What you should do:
The entries below contain a line with "The elements that" and a line with "else ((List.range 128).filter". Retype exactly everything from the first down to the second, both included, and nothing else.
*** Opening Extracted information ***
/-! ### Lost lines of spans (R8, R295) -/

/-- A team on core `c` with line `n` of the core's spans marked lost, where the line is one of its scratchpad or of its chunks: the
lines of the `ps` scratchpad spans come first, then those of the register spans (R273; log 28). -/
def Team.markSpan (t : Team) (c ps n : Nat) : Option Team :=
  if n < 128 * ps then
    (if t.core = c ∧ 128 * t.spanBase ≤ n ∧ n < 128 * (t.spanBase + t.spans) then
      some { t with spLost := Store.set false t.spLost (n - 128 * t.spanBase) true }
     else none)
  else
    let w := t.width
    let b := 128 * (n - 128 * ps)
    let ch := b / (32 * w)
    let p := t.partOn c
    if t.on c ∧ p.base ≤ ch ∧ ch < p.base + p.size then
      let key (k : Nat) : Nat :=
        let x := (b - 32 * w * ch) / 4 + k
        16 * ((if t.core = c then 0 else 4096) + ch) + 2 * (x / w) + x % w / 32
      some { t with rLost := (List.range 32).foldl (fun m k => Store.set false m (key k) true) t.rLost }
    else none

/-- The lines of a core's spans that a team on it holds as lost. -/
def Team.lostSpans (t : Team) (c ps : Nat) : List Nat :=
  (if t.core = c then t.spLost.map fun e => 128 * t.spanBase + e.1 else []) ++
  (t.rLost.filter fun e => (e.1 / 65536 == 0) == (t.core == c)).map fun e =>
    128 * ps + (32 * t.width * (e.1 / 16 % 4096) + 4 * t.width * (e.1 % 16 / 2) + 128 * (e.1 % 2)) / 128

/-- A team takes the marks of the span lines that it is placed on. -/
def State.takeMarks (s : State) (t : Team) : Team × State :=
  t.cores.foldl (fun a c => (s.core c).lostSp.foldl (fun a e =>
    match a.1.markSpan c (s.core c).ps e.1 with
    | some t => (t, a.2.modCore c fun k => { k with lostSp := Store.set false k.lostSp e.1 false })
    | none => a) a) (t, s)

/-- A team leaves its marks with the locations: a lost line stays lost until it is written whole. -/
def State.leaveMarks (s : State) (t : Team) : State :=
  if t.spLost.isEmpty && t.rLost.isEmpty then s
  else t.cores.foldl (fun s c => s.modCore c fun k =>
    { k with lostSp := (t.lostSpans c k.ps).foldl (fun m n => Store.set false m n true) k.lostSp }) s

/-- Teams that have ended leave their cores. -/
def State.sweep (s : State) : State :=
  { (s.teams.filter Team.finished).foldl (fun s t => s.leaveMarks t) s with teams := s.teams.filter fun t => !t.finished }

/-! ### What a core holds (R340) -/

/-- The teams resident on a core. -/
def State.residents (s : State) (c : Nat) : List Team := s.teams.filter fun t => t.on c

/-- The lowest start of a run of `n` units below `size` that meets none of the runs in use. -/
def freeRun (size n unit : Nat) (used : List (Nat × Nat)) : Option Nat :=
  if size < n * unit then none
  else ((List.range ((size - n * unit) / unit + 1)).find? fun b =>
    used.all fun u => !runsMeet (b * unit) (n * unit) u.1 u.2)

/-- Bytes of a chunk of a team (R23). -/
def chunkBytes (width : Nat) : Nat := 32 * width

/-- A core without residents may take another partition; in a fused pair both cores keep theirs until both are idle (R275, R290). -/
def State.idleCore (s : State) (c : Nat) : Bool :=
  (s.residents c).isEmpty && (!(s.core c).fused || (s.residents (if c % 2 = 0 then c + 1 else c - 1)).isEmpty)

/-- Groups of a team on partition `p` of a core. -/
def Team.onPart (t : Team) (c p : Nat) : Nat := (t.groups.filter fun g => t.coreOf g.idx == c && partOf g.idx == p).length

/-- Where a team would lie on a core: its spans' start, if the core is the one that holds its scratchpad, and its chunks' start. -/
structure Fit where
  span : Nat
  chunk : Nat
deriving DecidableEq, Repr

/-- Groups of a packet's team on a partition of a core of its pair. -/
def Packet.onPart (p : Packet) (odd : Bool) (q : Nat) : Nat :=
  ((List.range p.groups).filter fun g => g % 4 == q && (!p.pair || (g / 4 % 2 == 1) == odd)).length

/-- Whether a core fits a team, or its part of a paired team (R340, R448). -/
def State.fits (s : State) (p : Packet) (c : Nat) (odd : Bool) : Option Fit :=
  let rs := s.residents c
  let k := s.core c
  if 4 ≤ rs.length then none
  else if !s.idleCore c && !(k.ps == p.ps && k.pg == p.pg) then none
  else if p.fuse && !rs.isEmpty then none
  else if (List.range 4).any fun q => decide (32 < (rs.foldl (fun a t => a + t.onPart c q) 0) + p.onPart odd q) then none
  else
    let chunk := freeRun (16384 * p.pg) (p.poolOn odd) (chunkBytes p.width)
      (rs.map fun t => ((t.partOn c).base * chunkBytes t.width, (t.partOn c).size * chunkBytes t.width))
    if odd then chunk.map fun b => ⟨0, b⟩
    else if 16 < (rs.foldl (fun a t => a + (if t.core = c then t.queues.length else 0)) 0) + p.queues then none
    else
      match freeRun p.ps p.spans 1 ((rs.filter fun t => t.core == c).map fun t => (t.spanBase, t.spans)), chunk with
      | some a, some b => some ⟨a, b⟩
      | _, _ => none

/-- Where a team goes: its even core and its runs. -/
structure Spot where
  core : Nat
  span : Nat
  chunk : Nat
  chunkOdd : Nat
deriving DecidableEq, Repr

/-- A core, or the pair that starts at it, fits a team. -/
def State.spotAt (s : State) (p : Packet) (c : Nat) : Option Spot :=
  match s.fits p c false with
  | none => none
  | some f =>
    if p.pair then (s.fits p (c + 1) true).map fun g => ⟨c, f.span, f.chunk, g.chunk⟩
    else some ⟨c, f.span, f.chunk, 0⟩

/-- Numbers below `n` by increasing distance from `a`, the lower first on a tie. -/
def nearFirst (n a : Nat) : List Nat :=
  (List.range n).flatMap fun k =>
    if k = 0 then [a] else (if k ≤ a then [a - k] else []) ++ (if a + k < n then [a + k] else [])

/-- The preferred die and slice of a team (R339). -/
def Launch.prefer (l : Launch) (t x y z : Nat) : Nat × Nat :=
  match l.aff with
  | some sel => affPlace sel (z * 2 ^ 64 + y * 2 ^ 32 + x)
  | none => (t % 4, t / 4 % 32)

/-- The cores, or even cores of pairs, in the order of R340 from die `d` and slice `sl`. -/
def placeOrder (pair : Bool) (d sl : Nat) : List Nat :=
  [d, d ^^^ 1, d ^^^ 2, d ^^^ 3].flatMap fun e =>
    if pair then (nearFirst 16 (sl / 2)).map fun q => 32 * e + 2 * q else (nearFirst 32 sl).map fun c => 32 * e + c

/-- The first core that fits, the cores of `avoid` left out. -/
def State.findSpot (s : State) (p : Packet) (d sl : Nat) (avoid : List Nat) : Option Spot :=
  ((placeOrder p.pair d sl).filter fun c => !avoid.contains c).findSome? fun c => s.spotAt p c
*** Closing Extracted information ***
*** Opening Extracted information ***
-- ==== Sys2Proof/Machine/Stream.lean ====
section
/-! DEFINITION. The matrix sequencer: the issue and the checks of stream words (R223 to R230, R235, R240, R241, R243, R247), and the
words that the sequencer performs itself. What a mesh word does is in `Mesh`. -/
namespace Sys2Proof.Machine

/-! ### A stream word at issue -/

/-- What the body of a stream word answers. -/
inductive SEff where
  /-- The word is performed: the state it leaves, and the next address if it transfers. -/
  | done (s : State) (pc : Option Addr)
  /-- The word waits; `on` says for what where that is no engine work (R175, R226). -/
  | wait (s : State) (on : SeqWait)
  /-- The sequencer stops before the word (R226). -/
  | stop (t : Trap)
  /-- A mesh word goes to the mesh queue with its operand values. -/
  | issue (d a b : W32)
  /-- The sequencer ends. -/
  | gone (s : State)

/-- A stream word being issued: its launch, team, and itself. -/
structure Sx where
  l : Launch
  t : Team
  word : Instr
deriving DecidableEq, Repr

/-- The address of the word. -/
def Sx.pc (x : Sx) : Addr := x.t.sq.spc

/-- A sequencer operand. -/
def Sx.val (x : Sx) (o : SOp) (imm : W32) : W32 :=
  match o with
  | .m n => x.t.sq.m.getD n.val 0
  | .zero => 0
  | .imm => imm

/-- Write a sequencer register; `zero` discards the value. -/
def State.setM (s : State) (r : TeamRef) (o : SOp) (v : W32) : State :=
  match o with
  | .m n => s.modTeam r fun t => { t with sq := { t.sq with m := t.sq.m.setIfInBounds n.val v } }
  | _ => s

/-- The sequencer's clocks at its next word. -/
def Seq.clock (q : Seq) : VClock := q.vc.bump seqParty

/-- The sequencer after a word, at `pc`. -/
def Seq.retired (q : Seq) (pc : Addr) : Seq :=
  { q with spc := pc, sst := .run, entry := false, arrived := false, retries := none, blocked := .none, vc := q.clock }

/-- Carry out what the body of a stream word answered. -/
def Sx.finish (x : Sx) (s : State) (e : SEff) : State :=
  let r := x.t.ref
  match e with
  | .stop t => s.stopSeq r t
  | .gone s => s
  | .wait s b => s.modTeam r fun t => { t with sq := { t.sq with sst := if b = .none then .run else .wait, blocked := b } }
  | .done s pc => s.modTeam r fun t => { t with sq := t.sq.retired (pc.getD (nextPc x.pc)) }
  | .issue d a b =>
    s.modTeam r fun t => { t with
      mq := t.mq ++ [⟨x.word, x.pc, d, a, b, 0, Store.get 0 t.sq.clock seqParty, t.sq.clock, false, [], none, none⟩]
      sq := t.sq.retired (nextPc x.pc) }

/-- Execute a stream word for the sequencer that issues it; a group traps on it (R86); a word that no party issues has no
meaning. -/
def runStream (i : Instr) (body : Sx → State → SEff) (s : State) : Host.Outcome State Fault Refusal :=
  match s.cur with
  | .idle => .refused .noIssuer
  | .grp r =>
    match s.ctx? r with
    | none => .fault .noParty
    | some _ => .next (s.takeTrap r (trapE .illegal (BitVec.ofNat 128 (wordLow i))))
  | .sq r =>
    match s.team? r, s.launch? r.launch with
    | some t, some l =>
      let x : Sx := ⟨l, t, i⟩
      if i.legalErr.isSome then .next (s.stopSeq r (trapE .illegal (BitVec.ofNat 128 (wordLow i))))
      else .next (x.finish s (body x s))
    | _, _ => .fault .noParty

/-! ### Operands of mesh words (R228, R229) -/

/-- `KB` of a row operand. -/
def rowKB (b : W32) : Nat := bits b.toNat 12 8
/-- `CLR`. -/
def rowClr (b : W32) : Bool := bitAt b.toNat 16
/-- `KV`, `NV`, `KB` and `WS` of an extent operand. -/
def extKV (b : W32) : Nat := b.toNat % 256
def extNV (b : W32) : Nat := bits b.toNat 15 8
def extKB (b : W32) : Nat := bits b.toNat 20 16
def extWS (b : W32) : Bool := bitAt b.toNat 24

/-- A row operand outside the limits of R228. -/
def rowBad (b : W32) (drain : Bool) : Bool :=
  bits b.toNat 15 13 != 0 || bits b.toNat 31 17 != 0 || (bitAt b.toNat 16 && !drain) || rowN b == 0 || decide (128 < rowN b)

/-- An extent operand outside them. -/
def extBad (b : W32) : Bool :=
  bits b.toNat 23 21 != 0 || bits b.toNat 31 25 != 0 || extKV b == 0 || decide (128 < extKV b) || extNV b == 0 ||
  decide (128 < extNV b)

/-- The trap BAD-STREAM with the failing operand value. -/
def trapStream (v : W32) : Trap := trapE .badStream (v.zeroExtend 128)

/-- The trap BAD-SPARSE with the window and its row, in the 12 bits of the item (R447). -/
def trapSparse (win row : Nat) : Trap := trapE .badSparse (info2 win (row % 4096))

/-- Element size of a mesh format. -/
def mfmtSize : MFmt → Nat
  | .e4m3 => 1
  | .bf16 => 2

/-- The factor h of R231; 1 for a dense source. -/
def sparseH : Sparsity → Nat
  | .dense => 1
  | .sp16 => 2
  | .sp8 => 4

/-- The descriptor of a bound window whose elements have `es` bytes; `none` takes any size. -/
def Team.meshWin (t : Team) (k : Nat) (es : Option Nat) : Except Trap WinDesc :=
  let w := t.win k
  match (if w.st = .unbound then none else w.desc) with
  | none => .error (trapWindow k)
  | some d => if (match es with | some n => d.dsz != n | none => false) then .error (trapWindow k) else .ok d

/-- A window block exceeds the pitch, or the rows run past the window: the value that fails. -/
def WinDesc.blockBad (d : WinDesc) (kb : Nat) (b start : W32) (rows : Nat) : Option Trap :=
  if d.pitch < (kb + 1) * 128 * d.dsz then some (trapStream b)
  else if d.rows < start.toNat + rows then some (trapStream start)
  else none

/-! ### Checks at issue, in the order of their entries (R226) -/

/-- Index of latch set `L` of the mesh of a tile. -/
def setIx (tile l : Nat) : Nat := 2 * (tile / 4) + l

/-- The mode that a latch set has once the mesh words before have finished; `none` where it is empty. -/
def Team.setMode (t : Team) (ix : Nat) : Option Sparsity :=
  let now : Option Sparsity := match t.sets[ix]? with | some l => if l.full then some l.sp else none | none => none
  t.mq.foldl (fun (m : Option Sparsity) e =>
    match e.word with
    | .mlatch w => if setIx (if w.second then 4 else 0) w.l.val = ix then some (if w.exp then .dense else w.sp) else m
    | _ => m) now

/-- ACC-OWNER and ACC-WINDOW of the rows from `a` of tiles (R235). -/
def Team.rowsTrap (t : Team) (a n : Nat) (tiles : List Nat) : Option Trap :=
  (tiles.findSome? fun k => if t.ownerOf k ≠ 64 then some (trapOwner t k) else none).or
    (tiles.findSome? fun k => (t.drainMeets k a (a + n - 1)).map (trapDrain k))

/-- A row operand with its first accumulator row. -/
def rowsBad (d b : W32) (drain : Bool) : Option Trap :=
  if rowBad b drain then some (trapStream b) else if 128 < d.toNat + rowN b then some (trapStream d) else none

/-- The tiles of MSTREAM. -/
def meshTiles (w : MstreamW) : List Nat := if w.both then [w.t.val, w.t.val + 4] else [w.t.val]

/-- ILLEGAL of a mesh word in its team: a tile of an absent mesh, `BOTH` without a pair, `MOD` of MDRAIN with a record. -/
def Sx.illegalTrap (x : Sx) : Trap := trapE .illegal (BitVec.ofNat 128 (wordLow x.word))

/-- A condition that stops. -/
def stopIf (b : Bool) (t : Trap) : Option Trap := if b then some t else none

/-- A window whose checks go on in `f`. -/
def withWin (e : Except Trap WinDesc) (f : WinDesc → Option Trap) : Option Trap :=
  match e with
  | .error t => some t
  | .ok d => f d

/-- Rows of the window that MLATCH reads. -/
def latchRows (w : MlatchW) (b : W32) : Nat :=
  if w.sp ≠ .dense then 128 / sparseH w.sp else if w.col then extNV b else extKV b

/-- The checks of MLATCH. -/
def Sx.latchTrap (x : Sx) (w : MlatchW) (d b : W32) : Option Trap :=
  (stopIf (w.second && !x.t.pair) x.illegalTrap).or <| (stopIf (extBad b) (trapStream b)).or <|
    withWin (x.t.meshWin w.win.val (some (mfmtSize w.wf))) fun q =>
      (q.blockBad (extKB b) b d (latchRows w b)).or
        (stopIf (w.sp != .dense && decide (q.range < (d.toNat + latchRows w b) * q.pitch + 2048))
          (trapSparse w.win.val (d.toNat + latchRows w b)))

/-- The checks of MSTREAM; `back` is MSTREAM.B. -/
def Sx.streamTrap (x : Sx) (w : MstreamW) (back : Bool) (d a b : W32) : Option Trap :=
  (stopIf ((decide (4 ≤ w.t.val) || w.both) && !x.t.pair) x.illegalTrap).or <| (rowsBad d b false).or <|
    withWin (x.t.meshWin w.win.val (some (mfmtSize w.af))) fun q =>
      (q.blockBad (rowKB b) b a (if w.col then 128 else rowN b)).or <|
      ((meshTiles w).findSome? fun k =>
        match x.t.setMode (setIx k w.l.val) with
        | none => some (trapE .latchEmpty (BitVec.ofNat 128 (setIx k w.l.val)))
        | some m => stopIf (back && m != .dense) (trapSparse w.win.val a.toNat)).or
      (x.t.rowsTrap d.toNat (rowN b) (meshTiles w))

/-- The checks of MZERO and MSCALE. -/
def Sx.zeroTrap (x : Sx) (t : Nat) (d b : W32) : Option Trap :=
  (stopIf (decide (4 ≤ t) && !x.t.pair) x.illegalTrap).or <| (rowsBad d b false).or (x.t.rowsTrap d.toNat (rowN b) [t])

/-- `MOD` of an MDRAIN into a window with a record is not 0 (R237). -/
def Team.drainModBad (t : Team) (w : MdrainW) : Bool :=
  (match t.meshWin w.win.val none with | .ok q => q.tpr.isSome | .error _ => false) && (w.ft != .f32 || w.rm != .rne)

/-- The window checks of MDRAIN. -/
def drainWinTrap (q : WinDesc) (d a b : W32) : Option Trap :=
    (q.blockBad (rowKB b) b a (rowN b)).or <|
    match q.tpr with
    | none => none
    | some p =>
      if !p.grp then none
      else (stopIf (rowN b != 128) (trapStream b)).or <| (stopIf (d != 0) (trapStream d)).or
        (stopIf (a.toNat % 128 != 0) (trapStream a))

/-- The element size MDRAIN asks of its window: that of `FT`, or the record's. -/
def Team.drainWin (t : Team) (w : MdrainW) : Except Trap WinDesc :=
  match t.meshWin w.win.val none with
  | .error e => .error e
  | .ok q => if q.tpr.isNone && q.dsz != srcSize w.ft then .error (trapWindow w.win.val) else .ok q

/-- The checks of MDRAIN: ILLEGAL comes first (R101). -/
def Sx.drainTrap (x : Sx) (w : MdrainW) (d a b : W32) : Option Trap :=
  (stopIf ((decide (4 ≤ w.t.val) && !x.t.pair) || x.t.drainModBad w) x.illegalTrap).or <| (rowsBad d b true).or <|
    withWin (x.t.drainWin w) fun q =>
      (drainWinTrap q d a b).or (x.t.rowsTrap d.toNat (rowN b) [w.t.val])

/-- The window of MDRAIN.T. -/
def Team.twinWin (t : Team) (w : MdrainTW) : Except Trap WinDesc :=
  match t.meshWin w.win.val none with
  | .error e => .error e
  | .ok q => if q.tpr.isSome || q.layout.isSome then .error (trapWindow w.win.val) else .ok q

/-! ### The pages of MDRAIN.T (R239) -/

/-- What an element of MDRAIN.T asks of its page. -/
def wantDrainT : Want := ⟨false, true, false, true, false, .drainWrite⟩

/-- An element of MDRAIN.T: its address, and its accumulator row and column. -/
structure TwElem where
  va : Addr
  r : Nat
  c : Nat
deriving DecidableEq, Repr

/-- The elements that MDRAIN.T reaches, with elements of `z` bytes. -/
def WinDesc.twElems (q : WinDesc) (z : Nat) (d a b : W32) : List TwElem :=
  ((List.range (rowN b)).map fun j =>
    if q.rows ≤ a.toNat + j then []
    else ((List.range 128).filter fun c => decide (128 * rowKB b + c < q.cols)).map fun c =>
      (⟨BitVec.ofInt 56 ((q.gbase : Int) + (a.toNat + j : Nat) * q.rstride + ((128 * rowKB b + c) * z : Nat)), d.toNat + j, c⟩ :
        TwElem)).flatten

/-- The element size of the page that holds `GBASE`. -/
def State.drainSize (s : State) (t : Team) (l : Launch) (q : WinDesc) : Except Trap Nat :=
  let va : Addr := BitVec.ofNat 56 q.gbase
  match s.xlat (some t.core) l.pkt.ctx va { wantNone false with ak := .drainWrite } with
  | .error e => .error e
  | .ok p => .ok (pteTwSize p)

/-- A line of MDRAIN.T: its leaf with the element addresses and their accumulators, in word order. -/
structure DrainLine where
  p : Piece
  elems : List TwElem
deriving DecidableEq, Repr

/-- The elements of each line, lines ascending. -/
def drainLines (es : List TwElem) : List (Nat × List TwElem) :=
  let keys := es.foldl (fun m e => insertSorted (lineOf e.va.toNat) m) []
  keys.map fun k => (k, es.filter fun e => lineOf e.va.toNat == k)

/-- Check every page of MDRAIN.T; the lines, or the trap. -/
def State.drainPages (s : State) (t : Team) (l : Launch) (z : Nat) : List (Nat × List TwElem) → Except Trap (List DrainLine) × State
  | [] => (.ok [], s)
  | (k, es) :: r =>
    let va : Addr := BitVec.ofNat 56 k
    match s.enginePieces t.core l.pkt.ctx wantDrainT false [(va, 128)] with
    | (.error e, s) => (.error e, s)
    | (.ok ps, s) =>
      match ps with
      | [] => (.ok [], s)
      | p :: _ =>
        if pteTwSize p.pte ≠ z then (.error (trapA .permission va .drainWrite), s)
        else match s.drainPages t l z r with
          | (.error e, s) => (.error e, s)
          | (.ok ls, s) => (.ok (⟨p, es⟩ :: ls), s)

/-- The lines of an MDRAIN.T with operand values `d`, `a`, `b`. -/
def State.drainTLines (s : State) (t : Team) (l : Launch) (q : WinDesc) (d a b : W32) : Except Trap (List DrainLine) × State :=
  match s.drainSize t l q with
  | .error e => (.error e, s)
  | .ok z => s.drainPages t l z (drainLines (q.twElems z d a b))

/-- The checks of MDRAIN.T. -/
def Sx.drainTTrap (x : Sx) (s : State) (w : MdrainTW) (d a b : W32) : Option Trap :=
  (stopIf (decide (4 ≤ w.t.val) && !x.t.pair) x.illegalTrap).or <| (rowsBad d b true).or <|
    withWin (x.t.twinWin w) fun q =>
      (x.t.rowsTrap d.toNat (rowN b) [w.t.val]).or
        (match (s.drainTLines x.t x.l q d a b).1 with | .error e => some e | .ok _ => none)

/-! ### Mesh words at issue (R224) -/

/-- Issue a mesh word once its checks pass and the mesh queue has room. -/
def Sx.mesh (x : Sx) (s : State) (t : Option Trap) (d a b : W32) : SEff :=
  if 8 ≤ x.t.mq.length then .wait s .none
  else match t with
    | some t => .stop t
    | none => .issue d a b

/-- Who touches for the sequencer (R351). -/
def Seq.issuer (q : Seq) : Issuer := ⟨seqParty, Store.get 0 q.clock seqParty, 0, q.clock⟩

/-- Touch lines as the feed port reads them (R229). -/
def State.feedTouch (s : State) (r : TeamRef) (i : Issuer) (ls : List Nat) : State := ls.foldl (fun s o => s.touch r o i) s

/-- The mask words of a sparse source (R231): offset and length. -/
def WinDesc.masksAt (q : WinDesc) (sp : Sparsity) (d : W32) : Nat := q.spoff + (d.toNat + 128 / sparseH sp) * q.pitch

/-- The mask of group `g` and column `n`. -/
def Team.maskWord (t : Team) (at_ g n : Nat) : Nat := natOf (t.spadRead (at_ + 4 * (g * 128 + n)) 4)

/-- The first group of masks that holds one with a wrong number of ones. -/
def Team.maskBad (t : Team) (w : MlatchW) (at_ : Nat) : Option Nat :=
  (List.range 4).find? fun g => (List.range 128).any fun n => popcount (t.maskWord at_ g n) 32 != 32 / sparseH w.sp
*** Closing Extracted information ***
Solution to this exercise:
/-- The elements that MDRAIN.T reaches, with elements of `z` bytes. -/
def WinDesc.twElems (q : WinDesc) (z : Nat) (d a b : W32) : List TwElem :=
  ((List.range (rowN b)).map fun j =>
    if q.rows ≤ a.toNat + j then []
    else ((List.range 128).filter fun c => decide (128 * rowKB b + c < q.cols)).map fun c =>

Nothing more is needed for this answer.